Source material –

/-- The node of a discovered place. -/
def placeNode (n : Nat) : Nat := if n < 256 then siteNode n else 0x24C0 + (n - 256)

/-- The edges of a die on which it has control links; 4 is that of the stack site 10 of a sector to its steward (R177). -/
def controlEdges (g : Nat) : List Nat := List.range (if g % 16 = 10 then 5 else 4)

/-- DISCOVER as a die at a site sends it on an edge: an OD_REQ with its coordinate (R436). -/
def discoverOn (g e : Nat) : Emit := ctlMsg 0xFFFF (siteNode g) 0x12 0 [0xFFFF, siteX g, siteY g, e]

/-- What the leading hub sends to begin discovery (R436): DISCOVER on every control link of its two sites. -/
def State.startDiscovery (s : State) : State :=
  s.sendAll (((if s.leadHub = 0 then [95, 147] else [108, 160]).map (fun g => (List.range 4).map (discoverOn g))).flatten)

/-- A die takes the place that it claims (R436, R437): a place taken before or of another kind fails; it answers the hub, and sends
DISCOVER on over its other edges with a live peer. -/
def State.takePlace (s : State) (die n edge kind dieId peers : Nat) : State :=
  let twin := s.boot.found.any (fun p => p.2.site == n)
  let s1 := s.addFound die ⟨n, edge, dieId⟩
  let s2 := if n < 256 then s1.stageFloor (oFloorSiteDieId n) dieId else s1.stageFloor (oFloorOffgridDieId (n - 256)) dieId
  let s3 := if twin ∨ !kindFits kind n then s2.failFound n 4 else s2
  let s4 := s3.toHub (placeNode n) 0x13 [dieId % 2 ^ 32, dieId / 2 ^ 32, kind, n, peers]
  let others := (controlEdges n).filter (fun e => e != edge && (peers.testBit e || e == 4))
  s4.sendAll (if n < 256 then others.map (discoverOn n) else [])

/-- DISCOVER (R436, R437): the die at a physical place hears DISCOVER from a neighbour at (x, y) on an edge, with its kind, its factory
identity and the edges on which it sees a live peer. The first time it takes its coordinate and answers, and sends DISCOVER on; later it
checks. -/
def execDiscover (dt : Nat) (die : Fin 276) (edge : Fin 4) (x y kind dieId peers : Nat) (s : State) : Host.Outcome State Fault Refusal :=
  let s := s.tick dt
  let c := claim kind edge.val x y
  .next (if s.dev ≠ 2 ∨ s.bootStep ≠ 7 then s
    else match mlook s.boot.found die.val with
      | some f => if c = some f.site then s else s.failFound f.site 4
      | none => match c with
        | none => s
        | some n => s.takePlace die.val n edge.val kind dieId peers)

/-- Dies that have answered nothing (R437). -/
def State.silentPlaces (s : State) : List Nat :=
  let heard (n : Nat) : Bool := s.boot.found.any (fun p => p.2.site == n)
  ((List.range 256).filter (fun g => siteKind g < 2 && s.live g && !heard g)) ++
  (((List.range 20).filter (fun fn => s.liveOff fn && !heard (256 + fn))).map (256 + ·))

/-- Both ends of a link are dies in service. -/
def State.linkLive (s : State) (l : Nat) : Bool :=
  linkExists l && s.live (l / 4) && (match linkOther l with
    | some o => s.live (o / 4)
    | none => match edgePortDie (l / 4) (l % 4) with | some p => s.liveOff (16 + p) | none => false)

/-- The links of the panel that exist. -/
def allLinks : List Nat := (List.range 1024).filter linkExists

/-- Steps 1 and 2 of R176 on every link: training; the links of a fused die read FUSED. -/
def State.trainLinks (s : State) : State :=
  allLinks.foldl (fun (s : State) l =>
    let fused : Bool := s.boot.fused.contains (l / 4) || (match linkOther l with | some o => s.boot.fused.contains (o / 4) | none => false)
    let v := if fused then 6 else if s.linkLive l then 1 else 0
    (s.odSet (oFabricLinkState l) v).odSet (oFabricLinkCtlState l) v) s

/-- A link calibrated (R176): good lanes, minimum latency of the fabric port and of the control link. -/
def State.calibrateLink (s : State) (l lanes minPs ctlPs : Nat) : State :=
  if lanes < 32 then ((s.odSet (oFabricLinkState l) 5).odSet (oFabricLinkCtlState l) 2).odSet (oFabricLinkCtlLatencyPs l) (calibrated ctlPs)
  else
    let lat := calibrated minPs
    let full := decide (lanes ≥ 64)
    ((((((s.odSet (oFabricLinkState l) (if full then 2 else 3)).odSet (oFabricLinkLanesGood l) lanes).odSet (oFabricLinkLatencyPs l) lat).odSet
      (oFabricLinkXoffThreshold l) (xoffThreshold lat (if full then 620 else 1240))).odSet (oFabricLinkLastRetrain l) s.now).odSet
      (oFabricLinkCtlState l) 2).odSet (oFabricLinkCtlLatencyPs l) (calibrated ctlPs)

/-- Steps 3 to 6 of R176 on every link, as they were measured: link, good lanes, minimum latency in ps, that of its control link. A link
of which nothing was measured fails. -/
def State.calibrateLinks (s : State) (cal : List (Nat × Nat × Nat × Nat)) : State :=
  (allLinks.filter s.linkLive).foldl (fun (s : State) l => match cal.find? (fun c => c.1 == l) with
    | some c => s.calibrateLink l c.2.1 c.2.2.1 c.2.2.2
    | none => (s.odSet (oFabricLinkState l) 5).odSet (oFabricLinkCtlState l) 5) s

-- ------------------------------------------------------------------ steps 9 to 12 (R438 to R444)

/-- Errors of a direction: of all its lanes. -/
def laneErrors (l : List (Nat × Nat)) : Nat := sumN (l.map (·.2))

/-- The result of a link's check (R438): bits and errors of its lanes and of its control link, the lanes with two errors or more
excluded, and what fails. -/
def State.berResult (s : State) (link bits : Nat) (outErr inErr : List (Nat × Nat)) (ctlBits ctl1 ctl2 ctlPs : Nat) : State :=
  let bad := (List.range 64).filter (fun n => (outErr ++ inErr).any (fun p => p.1 == n && decide (p.2 ≥ 2)))
  let port : Bool := decide (laneErrors outErr ≤ 3) && decide (laneErrors inErr ≤ 3)
  let ctl : Bool := ctl1 == 0 || ctl2 == 0
  let lanes := s.odGet (oFabricLinkLanesGood link) - bad.length
  let s1 := { s with boot := { s.boot with berDone := s.boot.berDone ++ [link] } }
  let s2 := ((((((s1.odSet (oBerLinkResult link) (if port && ctl then 1 else 2)).odSet (oBerLinkBits link) bits).odSet (oBerLinkErrors link)
    (laneErrors outErr + laneErrors inErr)).odSet (oBerLinkCtlBits link) ctlBits).odSet (oBerLinkCtlErrors link)
    (if ctl1 = 0 then 0 else ctl1 + ctl2)).odSet (oBerLinkExcluded link) (sumN (bad.map (2 ^ ·)))).odSet (oBerLinkTestedAt link) s.now
  let s3 := ((s2.odSet oBerPanelLinksTested (s2.odGet oBerPanelLinksTested + 1)).odSet oBerPanelLanesExcluded
    (s2.odGet oBerPanelLanesExcluded + bad.length)).odSet oBerPanelDurationMs 1000
  let s4 := if port && ctl then s3 else s3.odSet oBerPanelLinksFailed (s3.odGet oBerPanelLinksFailed + 1)
  let s4 := if ctl1 = 0 then s4 else s4.odSet (oFabricLinkCtlLatencyPs link) (calibrated ctlPs)
  let s5 := if ctl then s4 else s4.odSet (oFabricLinkCtlState link) 5
  if !port ∨ lanes < 32 then s5.odSet (oFabricLinkState link) 5
  else if bad = [] then s5
  else
    let lat := s5.odGet (oFabricLinkLatencyPs link)
    ((s5.odSet (oFabricLinkState link) 3).odSet (oFabricLinkLanesGood link) lanes).odSet (oFabricLinkXoffThreshold link) (xoffThreshold lat 1240)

To do – Every record above should be output exactly.

Expected output –
/-- The node of a discovered place. -/
def placeNode (n : Nat) : Nat := if n < 256 then siteNode n else 0x24C0 + (n - 256)

/-- The edges of a die on which it has control links; 4 is that of the stack site 10 of a sector to its steward (R177). -/
def controlEdges (g : Nat) : List Nat := List.range (if g % 16 = 10 then 5 else 4)

/-- DISCOVER as a die at a site sends it on an edge: an OD_REQ with its coordinate (R436). -/
def discoverOn (g e : Nat) : Emit := ctlMsg 0xFFFF (siteNode g) 0x12 0 [0xFFFF, siteX g, siteY g, e]

/-- What the leading hub sends to begin discovery (R436): DISCOVER on every control link of its two sites. -/
def State.startDiscovery (s : State) : State :=
  s.sendAll (((if s.leadHub = 0 then [95, 147] else [108, 160]).map (fun g => (List.range 4).map (discoverOn g))).flatten)

/-- A die takes the place that it claims (R436, R437): a place taken before or of another kind fails; it answers the hub, and sends
DISCOVER on over its other edges with a live peer. -/
def State.takePlace (s : State) (die n edge kind dieId peers : Nat) : State :=
  let twin := s.boot.found.any (fun p => p.2.site == n)
  let s1 := s.addFound die ⟨n, edge, dieId⟩
  let s2 := if n < 256 then s1.stageFloor (oFloorSiteDieId n) dieId else s1.stageFloor (oFloorOffgridDieId (n - 256)) dieId
  let s3 := if twin ∨ !kindFits kind n then s2.failFound n 4 else s2
  let s4 := s3.toHub (placeNode n) 0x13 [dieId % 2 ^ 32, dieId / 2 ^ 32, kind, n, peers]
  let others := (controlEdges n).filter (fun e => e != edge && (peers.testBit e || e == 4))
  s4.sendAll (if n < 256 then others.map (discoverOn n) else [])

/-- DISCOVER (R436, R437): the die at a physical place hears DISCOVER from a neighbour at (x, y) on an edge, with its kind, its factory
identity and the edges on which it sees a live peer. The first time it takes its coordinate and answers, and sends DISCOVER on; later it
checks. -/
def execDiscover (dt : Nat) (die : Fin 276) (edge : Fin 4) (x y kind dieId peers : Nat) (s : State) : Host.Outcome State Fault Refusal :=
  let s := s.tick dt
  let c := claim kind edge.val x y
  .next (if s.dev ≠ 2 ∨ s.bootStep ≠ 7 then s
    else match mlook s.boot.found die.val with
      | some f => if c = some f.site then s else s.failFound f.site 4
      | none => match c with
        | none => s
        | some n => s.takePlace die.val n edge.val kind dieId peers)

/-- Dies that have answered nothing (R437). -/
def State.silentPlaces (s : State) : List Nat :=
  let heard (n : Nat) : Bool := s.boot.found.any (fun p => p.2.site == n)
  ((List.range 256).filter (fun g => siteKind g < 2 && s.live g && !heard g)) ++
  (((List.range 20).filter (fun fn => s.liveOff fn && !heard (256 + fn))).map (256 + ·))

/-- Both ends of a link are dies in service. -/
def State.linkLive (s : State) (l : Nat) : Bool :=
  linkExists l && s.live (l / 4) && (match linkOther l with
    | some o => s.live (o / 4)
    | none => match edgePortDie (l / 4) (l % 4) with | some p => s.liveOff (16 + p) | none => false)

/-- The links of the panel that exist. -/
def allLinks : List Nat := (List.range 1024).filter linkExists

/-- Steps 1 and 2 of R176 on every link: training; the links of a fused die read FUSED. -/
def State.trainLinks (s : State) : State :=
  allLinks.foldl (fun (s : State) l =>
    let fused : Bool := s.boot.fused.contains (l / 4) || (match linkOther l with | some o => s.boot.fused.contains (o / 4) | none => false)
    let v := if fused then 6 else if s.linkLive l then 1 else 0
    (s.odSet (oFabricLinkState l) v).odSet (oFabricLinkCtlState l) v) s

/-- A link calibrated (R176): good lanes, minimum latency of the fabric port and of the control link. -/
def State.calibrateLink (s : State) (l lanes minPs ctlPs : Nat) : State :=
  if lanes < 32 then ((s.odSet (oFabricLinkState l) 5).odSet (oFabricLinkCtlState l) 2).odSet (oFabricLinkCtlLatencyPs l) (calibrated ctlPs)
  else
    let lat := calibrated minPs
    let full := decide (lanes ≥ 64)
    ((((((s.odSet (oFabricLinkState l) (if full then 2 else 3)).odSet (oFabricLinkLanesGood l) lanes).odSet (oFabricLinkLatencyPs l) lat).odSet
      (oFabricLinkXoffThreshold l) (xoffThreshold lat (if full then 620 else 1240))).odSet (oFabricLinkLastRetrain l) s.now).odSet
      (oFabricLinkCtlState l) 2).odSet (oFabricLinkCtlLatencyPs l) (calibrated ctlPs)

/-- Steps 3 to 6 of R176 on every link, as they were measured: link, good lanes, minimum latency in ps, that of its control link. A link
of which nothing was measured fails. -/
def State.calibrateLinks (s : State) (cal : List (Nat × Nat × Nat × Nat)) : State :=
  (allLinks.filter s.linkLive).foldl (fun (s : State) l => match cal.find? (fun c => c.1 == l) with
    | some c => s.calibrateLink l c.2.1 c.2.2.1 c.2.2.2
    | none => (s.odSet (oFabricLinkState l) 5).odSet (oFabricLinkCtlState l) 5) s

-- ------------------------------------------------------------------ steps 9 to 12 (R438 to R444)

/-- Errors of a direction: of all its lanes. -/
def laneErrors (l : List (Nat × Nat)) : Nat := sumN (l.map (·.2))

/-- The result of a link's check (R438): bits and errors of its lanes and of its control link, the lanes with two errors or more
excluded, and what fails. -/
def State.berResult (s : State) (link bits : Nat) (outErr inErr : List (Nat × Nat)) (ctlBits ctl1 ctl2 ctlPs : Nat) : State :=
  let bad := (List.range 64).filter (fun n => (outErr ++ inErr).any (fun p => p.1 == n && decide (p.2 ≥ 2)))
  let port : Bool := decide (laneErrors outErr ≤ 3) && decide (laneErrors inErr ≤ 3)
  let ctl : Bool := ctl1 == 0 || ctl2 == 0
  let lanes := s.odGet (oFabricLinkLanesGood link) - bad.length
  let s1 := { s with boot := { s.boot with berDone := s.boot.berDone ++ [link] } }
  let s2 := ((((((s1.odSet (oBerLinkResult link) (if port && ctl then 1 else 2)).odSet (oBerLinkBits link) bits).odSet (oBerLinkErrors link)
    (laneErrors outErr + laneErrors inErr)).odSet (oBerLinkCtlBits link) ctlBits).odSet (oBerLinkCtlErrors link)
    (if ctl1 = 0 then 0 else ctl1 + ctl2)).odSet (oBerLinkExcluded link) (sumN (bad.map (2 ^ ·)))).odSet (oBerLinkTestedAt link) s.now
  let s3 := ((s2.odSet oBerPanelLinksTested (s2.odGet oBerPanelLinksTested + 1)).odSet oBerPanelLanesExcluded
    (s2.odGet oBerPanelLanesExcluded + bad.length)).odSet oBerPanelDurationMs 1000
  let s4 := if port && ctl then s3 else s3.odSet oBerPanelLinksFailed (s3.odGet oBerPanelLinksFailed + 1)
  let s4 := if ctl1 = 0 then s4 else s4.odSet (oFabricLinkCtlLatencyPs link) (calibrated ctlPs)
  let s5 := if ctl then s4 else s4.odSet (oFabricLinkCtlState link) 5
  if !port ∨ lanes < 32 then s5.odSet (oFabricLinkState link) 5
  else if bad = [] then s5
  else
    let lat := s5.odGet (oFabricLinkLatencyPs link)
    ((s5.odSet (oFabricLinkState link) 3).odSet (oFabricLinkLanesGood link) lanes).odSet (oFabricLinkXoffThreshold link) (xoffThreshold lat 1240)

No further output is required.